/-- A magnitude rounded to a grid of spacing 2^g: the multiple, and whether anything was discarded. -/
def roundGrid (mode : Rmode) (h : Nat) (neg : Bool) (x : Mag) (g : Int) : Nat × Bool :=
  if g ≤ x.e then (x.q * 2 ^ (x.e - g).toNat, x.st)
  else
    let unit := 2 ^ (g - x.e).toNat
    let t := x.q / unit
    let rem := x.q % unit
    (t + (roundUp mode h neg (t % 2 == 1) rem unit x.st).toNat, rem != 0 || x.st)

/-- Spacing exponent of a floating-point format at a magnitude (R79). -/
def spacing (f : FpFmt) (x : Mag) : Int := max (x.e + (Nat.log2 x.q : Nat)) (1 - f.bias) - f.m

/-- m * 2^e exceeds m' * 2^e'. -/
def magGt (m : Nat) (e : Int) (m' : Nat) (e' : Int) : Bool :=
  let lo := min e e'
  decide (m' * 2 ^ (e' - lo).toNat < m * 2 ^ (e - lo).toNat)

/-- The code of a grid value m * 2^g of a format, without sign. -/
def fpCode (f : FpFmt) (m : Nat) (g : Int) : Nat :=
  if m < 2 ^ f.m then m
  else if m = 2 ^ (f.m + 1) then (g + 1 + f.m + f.bias).toNat * 2 ^ f.m
  else (g + f.m + f.bias).toNat * 2 ^ f.m + (m - 2 ^ f.m)

/-- The code with a sign bit. -/
def withSign (f : FpFmt) (neg : Bool) (c : Nat) : Nat := c + neg.toNat * 2 ^ (f.x + f.m)

/-- The code of the largest finite magnitude. -/
def maxCode (f : FpFmt) : Nat := fpCode f f.maxM f.maxE
/-- The code of infinity. -/
def infCode (f : FpFmt) : Nat := (2 ^ f.x - 1) * 2 ^ f.m

/-- The overflow result (Table 04.4). -/
def overflow (f : FpFmt) (sat : Bool) (mode : Rmode) (neg : Bool) : Nat × Flags :=
  if sat || !f.hasInf then (withSign f neg (maxCode f), flSAT ||| flNX)
  else
    let toMax := match mode with
      | .rz => true
      | .ru => neg
      | .rd => !neg
      | _ => false
    (withSign f neg (if toMax then maxCode f else infCode f), flOF ||| flNX)

/-- Round(format, x, mode) for a non-zero magnitude and a floating-point format (R78, R81, R82). -/
def roundFp (f : FpFmt) (sat : Bool) (mode : Rmode) (h : Nat) (neg : Bool) (x : Mag) : Nat × Flags :=
  if x.q = 0 && !x.st then (withSign f neg 0, 0#6)
  else
    let g := spacing f x
    let (m, nx) := roundGrid mode h neg x g
    if magGt m g f.maxM f.maxE then overflow f sat mode neg
    else
      let uf := nx && m != 0 && magGt 1 (1 - f.bias) m g
      (withSign f neg (fpCode f m g), flIf nx flNX ||| flIf uf flUF)

/-- Round to an integer format, clamped to its range (R78, R82). -/
def roundInt (t : Elem) (mode : Rmode) (h : Nat) (neg : Bool) (x : Mag) : Nat × Flags :=
  let (m, nx) := roundGrid mode h neg x 0
  let v : Int := if neg then -(m : Int) else m
  let (lo, hi) := intRange t
  let enc (v : Int) : Nat := (v % 2 ^ elemWidth t).toNat
  if v < lo then (enc lo, flSAT ||| flNX)
  else if hi < v then (enc hi, flSAT ||| flNX)
  else (enc v, flIf nx flNX)

/-- Convert(F, x, mode): a finite value rounds, special values follow Table 04.5 (R82-R84). `sat`: a .SAT form
(DEDUCED, log 21). -/
def convert (t : Elem) (sat : Bool) (mode : Rmode) (h : Nat) (x : Num) : Nat × Flags :=
  match fpFmt t with
  | some f =>
    match x with
    | .nan => match f.nan with
      | some c => (c, 0#6)
      | none => (0, flNV ||| flNX)
    | .inf s => if f.hasInf && !sat then (withSign f s (infCode f), 0#6) else (withSign f s (maxCode f), flSAT ||| flNX)
    | .fin s m e =>
      if t == .e2m1x then
        -- code 0b1000 is never written: a zero of either sign is +0 (Table 04.5, R86; log 21)
        let r := roundFp f sat mode h s { q := m, e := e }
        (if r.1 = 8 then 0 else r.1, r.2)
      else roundFp f sat mode h s { q := m, e := e }
  | none =>
    match t with
    | .bin1 => match x with
      | .nan => (0, flNV)
      | .inf s => (s.toNat, 0#6)
      | .fin s m _ => ((s && m != 0).toNat, 0#6)
    | _ => match x with
      | .nan => (0, flNV ||| flNX)
      | .inf s =>
        let (lo, hi) := intRange t
        (((if s then lo else hi) % 2 ^ elemWidth t).toNat, flSAT ||| flNX)
      | .fin s m e => roundInt t mode h s { q := m, e := e }

/-! ### Exact arithmetic -/

/-- The signed integer of a finite value at exponent lo. -/
def toIntAt (s : Bool) (m : Nat) (e lo : Int) : Int :=
  let v : Int := m * 2 ^ (e - lo).toNat
  if s then -v else v

/-- An exact sum with its flags. An exact zero is +0 but in RD, where it is -0; two zeros of one sign keep it (R181). -/
def numAdd (mode : Rmode) (x y : Num) : Num × Flags :=
  match x, y with
  | .nan, _ => (.nan, 0#6)
  | _, .nan => (.nan, 0#6)
  | .inf s, .inf t => if s == t then (.inf s, 0#6) else (.nan, flNV)
  | .inf s, _ => (.inf s, 0#6)
  | _, .inf t => (.inf t, 0#6)
  | .fin s m e, .fin t n f =>
    let lo := min e f
    let v := toIntAt s m e lo + toIntAt t n f lo
    if v = 0 then
      (.fin (if m = 0 ∧ n = 0 ∧ s = t then s else decide (mode = .rd)) 0 lo, 0#6)
    else (.fin (decide (v < 0)) v.natAbs lo, 0#6)

/-- An exact product with its flags (R181: 0 x Inf gives NaN, NV). -/
def numMul (x y : Num) : Num × Flags :=
  match x, y with
  | .nan, _ => (.nan, 0#6)
  | _, .nan => (.nan, 0#6)
  | .inf s, .inf t => (.inf (s != t), 0#6)
  | .inf s, .fin t n _ => if n = 0 then (.nan, flNV) else (.inf (s != t), 0#6)
  | .fin s m _, .inf t => if m = 0 then (.nan, flNV) else (.inf (s != t), 0#6)
  | .fin s m e, .fin t n f => (.fin (s != t) (m * n) (e + f), 0#6)

/-- The other sign. -/
def Num.neg : Num → Num
  | .nan => .nan
  | .inf s => .inf (!s)
  | .fin s m e => .fin (!s) m e

/-- An exact result delivered in a format: Round with the special values of IEEE 754 (R95). -/
def deliver (t : Elem) (mode : Rmode) (h : Nat) (r : Num × Flags) : Nat × Flags :=
  let (c, f) := convert t false mode h r.1
  (c, f ||| r.2)

/-- VADD, VSUB, VMUL, VFMA, VFNMA (R95, R181). -/
def fpAdd (t : Elem) (mode : Rmode) (h x y : Nat) : Nat × Flags :=
  deliver t mode h (numAdd mode (codeValue t x) (codeValue t y))
def fpSub (t : Elem) (mode : Rmode) (h x y : Nat) : Nat × Flags :=
  deliver t mode h (numAdd mode (codeValue t x) (codeValue t y).neg)
def fpMul (t : Elem) (mode : Rmode) (h x y : Nat) : Nat × Flags :=
  deliver t mode h (numMul (codeValue t x) (codeValue t y))
/-- One rounding of z + x * y, or of z - x * y when `neg`. -/
def fpFma (t : Elem) (neg : Bool) (mode : Rmode) (h x y z : Nat) : Nat × Flags :=
  let p := numMul (codeValue t x) (codeValue t y)
  let r := numAdd mode (codeValue t z) (if neg then p.1.neg else p.1)
  deliver t mode h (r.1, r.2 ||| p.2)

/-- x < y on values that are not NaN; -0 = +0. -/
def numLt (x y : Num) : Bool :=
  match x, y with
  | .nan, _ => false
  | _, .nan => false
  | .inf s, .inf t => s && !t
  | .inf s, _ => s
  | _, .inf t => !t
  | .fin s m e, .fin t n f =>
    let lo := min e f
    decide (toIntAt s m e lo < toIntAt t n f lo)

/-- Equal values; -0 = +0; NaN equals nothing. -/
def numEq (x y : Num) : Bool :=
  match x, y with
  | .nan, _ => false
  | _, .nan => false
  | x, y => !numLt x y && !numLt y x

/-- The sign of a value; NaN has none. -/
def Num.isNeg : Num → Bool
  | .nan => false
  | .inf s => s
  | .fin s _ _ => s

/-- The default NaN of a format, or 0. -/
def nanCode (t : Elem) : Nat := ((fpFmt t).bind (·.nan)).getD 0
• • • •
--- WORK TO COMPLETE ---
For each line above that holds the string "maxE", provide a copy of that line.

--- PROBLEM SOLUTION ---
def maxCode (f : FpFmt) : Nat := fpCode f f.maxM f.maxE
    if magGt m g f.maxM f.maxE then overflow f sat mode neg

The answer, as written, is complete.